In the example below we grant the group "company" permission to sign with "companyKey" and permission to access "companyPassword". Anyone who obtains a "company" signature inherits these capabilities.
$ bunkr new-group company
$ bunkr grant company companyKey
Capability Granted:
...
$ bunkr grant company companyPassword
Capability Granted:
...
Device A:
$ bunkr grant device-B company
Capability Granted:
raw link (lasts forever): <raw url>
shortened (lasts 24hrs): https://url.bunkr.app/K4StLbTFCQmxxDYDH1tmxf
Device B:
$ bunkr receive-capability https://url.bunkr.app/K4StLbTFCQmxxDYDH1tmxf
You now have capability on a new secret: company
$ bunkr list-secrets
Your Secrets:
company (type ECDSA-P256)
company Secrets:
companyPassword (type GENERIC-GF256)
companyKey (type ECDSA-P256)
$ bunkr access companyPassword
foobar
Bunkr CLI has 3 main execution modes
- Daemonized (
-D
) - Interactive session (
-I
) - Single command execution
When running daemonized it will listen to commands from another instance of the tool or any of the available client libraries.
This means that when running single commands or bunkr -I
the cli tool will send the
commands to the already running daemon. In case no daemon is found they will start a session
client that will be killed once the process is finished.
It is easy to start the daemon using the nohup_bunkr.sh
script in the root of this repository.
This script redirects the output to a file (bunkr.out
) that can be used to debug the daemonized process.

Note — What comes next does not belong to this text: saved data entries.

-- ==== Sys2Proof/WellFormed.lean ====
section
/-!
DEFINITION. What is well formed: a command (30_encoding.md R92 to R94), a command word (R92), and a
configuration (42_quantizer.md R163, R165; 44_entropy.md R208; 00_scope.md R9; 41_transform.md R144). A term that fails its
check is refused before the machine exists; the machine's own configuration passes.
-/

namespace Sys2Proof

open Machine

/-- A command word is legal: opcode 0, 1 or 4 with every other bit 0, or opcode 2 or 3 with bits
[27:16] 0 (R92). -/
def legalWord (w : Word) : Bool :=
  let opc := w.extractLsb' 28 4
  (decide (opc = 0x0 ∨ opc = 0x1 ∨ opc = 0x4) && decide (w.extractLsb' 0 28 = 0)) ||
  (decide (opc = 0x2 ∨ opc = 0x3) && decide (w.extractLsb' 16 12 = 0))

/-- A command as a term is well formed whatever its operand: every 16-bit DATA value is a legal
sample (R93) and a legal coefficient operand (R94), and no other command has an operand (R95). What
is ill formed is a word (`legalWord`) or an assembly line (Machine/Assembler.lean). -/
def Instr.WellFormed : Instr → Bool
  | .nop => true
  | .start => true
  | .sample _ => true
  | .coef _ => true
  | .flush => true

/-- The quantization table has 64 divisors, each in 1..255 (R163, R165, M15). -/
def Config.qtOk (cfg : Config) : Bool :=
  cfg.qt.length == 64 && cfg.qt.all fun q => decide (1 ≤ q ∧ q ≤ 255)

/-- The Huffman tables are well formed (R208, M16). DESIGN CHOICE (log 27): a DC symbol list may hold
12 to 15, as R208 allows, and those entries then have codes, where R204 says that they have none; the
coder never looks them up. -/
def Config.huffmanOk (cfg : Config) : Bool :=
  Machine.huffmanOk 16 dcSymbols cfg.bitsDC cfg.huffvalDC &&
  Machine.huffmanOk 256 acSymbols cfg.bitsAC cfg.huffvalAC

/-- The widths have their least values, `COEF_FRAC_BITS` ≥ 10 and `ACC_WIDTH` ≥ 8 (R9), and a
coefficient's 12 integer bits and fraction bits fit the 32-bit stage output register (41_transform.md
R144, log 23). -/
def Config.widthsOk (cfg : Config) : Bool :=
  decide (10 ≤ cfg.coefFracBits) && decide (12 + cfg.coefFracBits ≤ 32) && decide (8 ≤ cfg.accWidth)

/-- The decidable part of a configuration's well-formedness. `Config.DctWithinTol` is the rest. -/
def Config.WellFormed (cfg : Config) : Bool := cfg.qtOk && cfg.huffmanOk && cfg.widthsOk

end Sys2Proof
end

Since the process is running in the background we need to manually stop it. Or use the stop_nohup_bunkr.sh
script. The first script dumps the PID of the daemonized process into a bunkr_pid.txt
file which then is read by the stop script. Notice that they only work when the current working directory is the same root as the Bunkr executable.
-bindAddr
=> Address where the client will be listening to incoming messages. By default localhost
-bindPort
=> Port where the client will be listening. By default 8086
-D
=> Run the Bunkr as a daemon
-I
=> Run an interactive Bunkr session
-disablePassword
=> Disable password protection (only for first runs)
-daemonAddr
=> Unix socket address where the daemon will be listening. By default /tmp/bunkr_daemon.sock
-version
=> Show binary version
-debug
=> Activate debug logging
-logFile
=> Path to output log file. By default ./bunkr.log
-identityFilename
=> Set identity file name. By default client_identity
-proposalTimeout
=> Set operations timeout. By default 120000ms
The first time we run the cli it will prompt for a passphrase. You can simply skip through it or use the flag to disable it for no password protection, but it's strongly advised against. The passphrase is used to protect the identity file that will be stored on your device. Each time we run a new instance Bunkr will ask for the passphrase to decrypt the identity file:
$ bunkr -I
Enter Bunkr Passphrase:
Alternately you can generate the identity file for Bunkr yourself (it must be an PEM formatted EC private key on NIST-P256 elliptic curve, either encrypted with the aes-128-cbc algorithm or unencrypted):
$ openssl ecparam -genkey -name prime256v1 | openssl ec -aes-128-cbc -out <path-to-file>
The key you generate must go into your Bunkr Directory: ~/.bunkr
and should be named client_identity
or else the identityFilename execution flag can be used.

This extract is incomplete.